Not surprisingly, most cases before the Supreme Court involve high stakes. The justices can assure this by taking a small and selective caseload each term. With so many potential cases petitioned to the court on such a wide range of issues, the court really has the pick of the litter in terms of possible cases to hear. The types of issues involved in cases also range greatly, from individual or group rights to the limitations on actions by federal and state actors.

Many of these cases also have direct or indirect financial implications. How much these cases will affect the economy is often not entirely clear at the outset, but the potential areas of impact are often demarcated through cases’ progress in the lower courts. A certain set of groups is highly active within the band of cases with direct financial implications. These groups have an interest in seeing these cases proceed to the Supreme Court and in the eventual case outcomes. This post identifies these groups and the extent of their involvement in the initial stages of Supreme Court litigation. Specifically, it tracks their involvement as amici for petitions in cases with direct financial implications that the justices later heard on the merits between the 2008 and 2018 terms.

The Supreme Court heard 704 oral arguments between the 2008 and 2017 terms and has a slate of 71 possible arguments on the calendar for this term. Out of these 775 cases, 180, or just over 23 percent, were coded as having direct financial or business implications. Within this subset of cases, 118, or about 65.5 percent, had at least one cert-stage amicus brief. Cert-stage amicus briefs are seen as a way to provide the court with an additional signal or signals that a case warrants its review. They are risky endeavors, however, because they have little independent value if the court rejects a case. They can also be contrasted with amicus briefs on the merits, which are more prevalent, but are only tied to cases already on the court’s merits docket.

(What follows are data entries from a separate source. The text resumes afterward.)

-- ==== Sys2Proof/Machine/Dispatch.lean ====
section
/-! DEFINITION. One arm per constructor of Instr: the instruction's meaning (R92). -/
namespace Sys2Proof.Machine
open Host

def exec (i : Instr) (s : State) : Host.Outcome State Fault Refusal :=
  match i with
  | .sys nnn => Sys2Proof.Machine.execSys nnn s
  | .cls => Sys2Proof.Machine.execCls s
  | .ret => Sys2Proof.Machine.execRet s
  | .jp nnn => Sys2Proof.Machine.execJp nnn s
  | .call nnn => Sys2Proof.Machine.execCall nnn s
  | .seVxKk x kk => Sys2Proof.Machine.execSeVxKk x kk s
  | .sneVxKk x kk => Sys2Proof.Machine.execSneVxKk x kk s
  | .seVxVy x y => Sys2Proof.Machine.execSeVxVy x y s
  | .ldVxKk x kk => Sys2Proof.Machine.execLdVxKk x kk s
  | .addVxKk x kk => Sys2Proof.Machine.execAddVxKk x kk s
  | .ldVxVy x y => Sys2Proof.Machine.execLdVxVy x y s
  | .orVxVy x y => Sys2Proof.Machine.execOrVxVy x y s
  | .andVxVy x y => Sys2Proof.Machine.execAndVxVy x y s
  | .xorVxVy x y => Sys2Proof.Machine.execXorVxVy x y s
  | .addVxVy x y => Sys2Proof.Machine.execAddVxVy x y s
  | .sub x y => Sys2Proof.Machine.execSub x y s
  | .shr x y => Sys2Proof.Machine.execShr x y s
  | .subn x y => Sys2Proof.Machine.execSubn x y s
  | .shl x y => Sys2Proof.Machine.execShl x y s
  | .sneVxVy x y => Sys2Proof.Machine.execSneVxVy x y s
  | .ldINnn nnn => Sys2Proof.Machine.execLdINnn nnn s
  | .jpV0Nnn nnn => Sys2Proof.Machine.execJpV0Nnn nnn s
  | .rnd x kk => Sys2Proof.Machine.execRnd x kk s
  | .drw x y n => Sys2Proof.Machine.execDrw x y n s
  | .skp x => Sys2Proof.Machine.execSkp x s
  | .sknp x => Sys2Proof.Machine.execSknp x s
  | .ldVxDt x => Sys2Proof.Machine.execLdVxDt x s
  | .ldVxK x => Sys2Proof.Machine.execLdVxK x s
  | .ldDtVx x => Sys2Proof.Machine.execLdDtVx x s
  | .ldStVx x => Sys2Proof.Machine.execLdStVx x s
  | .addIVx x => Sys2Proof.Machine.execAddIVx x s
  | .ldFVx x => Sys2Proof.Machine.execLdFVx x s
  | .ldBVx x => Sys2Proof.Machine.execLdBVx x s
  | .ldMemIVx x => Sys2Proof.Machine.execLdMemIVx x s
  | .ldVxMemI x => Sys2Proof.Machine.execLdVxMemI x s

end Sys2Proof.Machine
end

A good example of such a case is South Dakota v. Wayfair Inc. from last termIn this case, the Supreme Court overruled several of its prior precedents by establishing the principle that states can require out-of-state sellers with no physical presence in the state to collect and remit sales taxes on goods the seller ships to consumers within the state. Direct and indirect effects on financial interests from this case will be and are numerous and dispersed across the country.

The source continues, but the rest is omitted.